Amo-Adem plays Baartman as a woman who has found positive power beyond the grave, while Alexander incarnates a parade of men who fetishized her and dehumanized her. Her story is told in snippets that prioritize poetic language rather than narrative clarity.

The scenes from Denise's life are lighter and livelier – and require less pre-existing knowledge to get. Her interactions with her Jamaican relatives were funny to me, and seemed like they were funnier for audience members more connected with that culture.

Again, the two other actors onstage are exceptional at creating characters who have an impact even in short appearances; Alexander is particularly enjoyable to watch as a nine-year-old Jamaican kid trying to hustle Denise, while Amo-Adem even manages to be moving in a brief appearance as Denise's mother.

Throughout, Swaby's play draws parallels between the cage that Baartman stood in to have her body judged by others – and the mirrors that Denise and black women stand before, judging themselves.

Two underwritten plays put together do not equal one satisfying whole one, unfortunately. And Denise's journey from insecurity to confidence is definitely less powerful than Baartman's story – in part, because Phil Akin's production is a kind of paradox. Denise speaks of her anxieties, but the performance of her by Swaby is actually a show of confidence.
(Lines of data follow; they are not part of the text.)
-- ==== Sys2Proof/Machine/Token.lean ====
section
/-! DEFINITION. The token engine: sequences, watch entries, drafts, forks and sampling, the instructions of major 0x31
and the entries of q6 (19 R329–R347). -/

namespace Sys2Proof.Machine

open Sys2Proof

/-! ## Commands at issue (19 R339, R340, R342) -/

/-- The 32-byte entry of a token command, laid out as 14 R263. -/
def tokenData (op : Nat) (w : Wave) (e : Ext) : BitVec 256 :=
  BitVec.ofNat 256 (op + e.ty.code * 2 ^ 11 + e.x.toNat * 2 ^ 16 + paramWords w e.a 7 * 2 ^ 32)

/-- A token command with no draw. -/
def State.tokenCommand (s : State) (f : Form) (e : Ext) (op : Nat) : State :=
  s.command f e 6 fun i w sp => s.push i w sp 6 { id := 0, uid := 0, q := 6, data := tokenData op w e }

/-- TSAMP takes its draw at issue, from the lowest active lane. -/
def execTsamp (e : Ext) (s : State) : Host.Outcome State Fault Refusal :=
  .next (s.command Form.tsamp e 6 fun i w sp =>
    let lane := lowLane (w.active sp)
    if s.drawsBlocked w.id.uid [lane] then s
    else
      let slot := ((s.ctx w.id.uid).thread lane).slot
      let (s, d) := s.takeDraw w.id.uid lane (siteOfPc i.pc) i.pc w.seqno
      s.push i w sp 6
        { id := 0, uid := 0, q := 6, data := tokenData 0 w e
          draw := some (d.u, { index := d.index, site := d.site.toNat, occ := d.occ.toNat, slot }) })

def execTdraft (e : Ext) (s : State) : Host.Outcome State Fault Refusal := .next (s.tokenCommand Form.tids e 1)
def execTconf (e : Ext) (s : State) : Host.Outcome State Fault Refusal := .next (s.tokenCommand (Form.group 6 7) e 2)
def execTrej (e : Ext) (s : State) : Host.Outcome State Fault Refusal := .next (s.tokenCommand (Form.group 6 7) e 3)
def execTwatchSet (e : Ext) (s : State) : Host.Outcome State Fault Refusal := .next (s.tokenCommand Form.twatch e 4)
def execTwatchClear (e : Ext) (s : State) : Host.Outcome State Fault Refusal := .next (s.tokenCommand Form.twatch e 4)
def execTwatchOpen (e : Ext) (s : State) : Host.Outcome State Fault Refusal := .next (s.tokenCommand Form.twatch e 4)
def execTwatchClose (e : Ext) (s : State) : Host.Outcome State Fault Refusal := .next (s.tokenCommand Form.twatch e 4)
def execTwatchThaw (e : Ext) (s : State) : Host.Outcome State Fault Refusal := .next (s.tokenCommand Form.twatch e 4)
def execTwatchSync (e : Ext) (s : State) : Host.Outcome State Fault Refusal := .next (s.tokenCommand Form.twatch e 4)
def execTinj (e : Ext) (s : State) : Host.Outcome State Fault Refusal := .next (s.tokenCommand Form.tids e 5)
def execTfork (e : Ext) (s : State) : Host.Outcome State Fault Refusal := .next (s.tokenCommand (Form.group 6 7) e 6)

/-- TSTAT: bits [127:0] of the head of q7 (19 R344). -/
def execTstat (e : Ext) (s : State) : Host.Outcome State Fault Refusal :=
  .next (s.popWords (Form.popNb 7 4 4) e 7 4 (e.x.getLsbD 0))

/-! ## Headers and watch entries (19 R329, R331, R332) -/

/-- Replace bits [hi:lo] of a number. -/
def setBits (n hi lo v : Nat) : Nat := n - bitsOf n hi lo * 2 ^ lo + v % 2 ^ (hi + 1 - lo) * 2 ^ lo

def OpenSeq.field (q : OpenSeq) (hi lo : Nat) : Nat := bitsOf q.hdr hi lo
def OpenSeq.setField (q : OpenSeq) (hi lo v : Nat) : OpenSeq := { q with hdr := setBits q.hdr hi lo v }
def OpenSeq.len (q : OpenSeq) : Nat := q.field 31 0
def OpenSeq.state (q : OpenSeq) : Nat := q.field 33 32
def OpenSeq.toka (q : OpenSeq) : Dword := BitVec.ofNat 64 (q.field 127 64)
def OpenSeq.tcap (q : OpenSeq) : Nat := q.field 159 128
def OpenSeq.nkv (q : OpenSeq) : Nat := q.field 463 448
/-- The address of token i of the token buffer. -/
def OpenSeq.tokenAt (q : OpenSeq) (i : Nat) : Dword := q.toka + BitVec.ofNat 64 (4 * i)

/-- The number of token ids, and the wildcard of a pattern. -/
def tokenIds : Nat := 262144
def anyToken : Nat := 0xFFFFFFFF

def watchPlen (x : Nat) : Nat := bitsOf x 563 560
def watchIlen (x : Nat) : Nat := bitsOf x 567 564
def watchAct (x : Nat) : Nat := bitsOf x 549 548
def watchBudget (x : Nat) : Nat := bitsOf x 543 512
def watchPat (x j : Nat) : Nat := bitsOf x (32 * j + 31) (32 * j)
def watchInj (x j : Nat) : Nat := bitsOf x (32 * j + 287) (32 * j + 256)

/-- An image that SET and OPEN accept. -/
def watchOk (x : Nat) : Bool :=
  bitsOf x 1023 608 == 0 && bitsOf x 559 550 == 0 && !x.testBit 545 && decide (watchPlen x ≤ 8)
  && (if watchAct x = 3 then decide (1 ≤ watchIlen x ∧ watchIlen x ≤ 8) else watchIlen x == 0)
  && ((List.range (watchPlen x)).all fun j => decide (watchPat x j < tokenIds) || watchPat x j == anyToken)
  && ((List.range (watchIlen x)).all fun j => decide (watchInj x j < tokenIds))

/-! ## Hits (19 R333, R334) -/

/-- A token is committed at LEN: HIST, LEN and the fields of the last token's draw. -/
def OpenSeq.put (q : OpenSeq) (tok : Nat) (c : Option Chosen) : OpenSeq :=
  let q := { q with recent := (q.recent ++ [tok]).drop (q.recent.length + 1 - 8) }
  let q := (q.setField 447 224 (q.field 447 224 * 2 ^ 32 + tok)).setField 31 0 (q.len + 1)
  match c with
  | none => q.setField 576 576 0
  | some d =>
    ((((q.setField 543 512 d.index).setField 559 544 d.site).setField 575 560 d.occ).setField 511 480
      (d.slot.getD 0xFFFFFFFF)).setField 576 576 (d.slot.isSome && decide (d.index < 1024)).toNat

/-- Does the pattern of an entry match at the last committed token? -/
def OpenSeq.matches (q : OpenSeq) (x : Nat) : Bool :=
  let n := watchPlen x
  decide (0 < n) && decide (n ≤ q.len) && decide (n ≤ q.recent.length) &&
  (List.range n).all fun j =>
    watchPat x j == anyToken || q.recent[q.recent.length - n + j]? == some (watchPat x j)

/-- An armed entry's budget falls by n: the entry, and whether its budget became 0. -/
def spend (n x : Nat) : Nat × Bool :=
  if x.testBit 544 && x.testBit 547 && decide (0 < watchBudget x) then
    (setBits x 543 512 (watchBudget x - n), decide (watchBudget x ≤ n))
  else (x, false)

/-- An entry fires: HITS, and ONCE disarms it. -/
def fire (x : Nat) : Nat :=
  let x := setBits x 607 576 (bitsOf x 607 576 + 1)
  if x.testBit 546 then setBits x 544 544 0 else x

/-- What follows the commitment of n tokens that end at the last one, sampled or not: the sequence, the NOTIFY entries
that fired in ascending order, and the STOP, FORK or INJECT entry that fired. -/
def OpenSeq.hits (q : OpenSeq) (sampled : Bool) (n : Nat) : OpenSeq × List Nat × Option Nat :=
  let spent := q.watch.map (spend n)
  let hit := spent.zipIdx.filterMap fun p =>
    if p.1.2 || (sampled && p.1.1.testBit 544 && q.matches p.1.1) then some p.2 else none
  let watch := spent.map (·.1)
  let act (e : Nat) : Nat := watchAct (watch.getD e 0)
  let notes := hit.filter fun e => act e == 0
  let one := hit.find? fun e => act e != 0
  let fired := notes ++ one.toList
  ({ q with watch := watch.zipIdx.map fun p => if fired.contains p.2 then fire p.1 else p.1 }, notes, one)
The production begins in a place of body-positivism, and we are simply left waiting for the play to catch up.

And yet, while the charts may have been invaded by a series of big-bottom-positive songs by women musicians in recent years – from Nicki Minaj's Anaconda to Jennifer Lopez's Booty to Meghan Trainor's All About That Bass – Swaby's play has an appeal in showing that there's still a long way to go in overcoming a history of negative imagery.

Venus' Daughter continues to Feb. 28 (obsidiantheatre.com).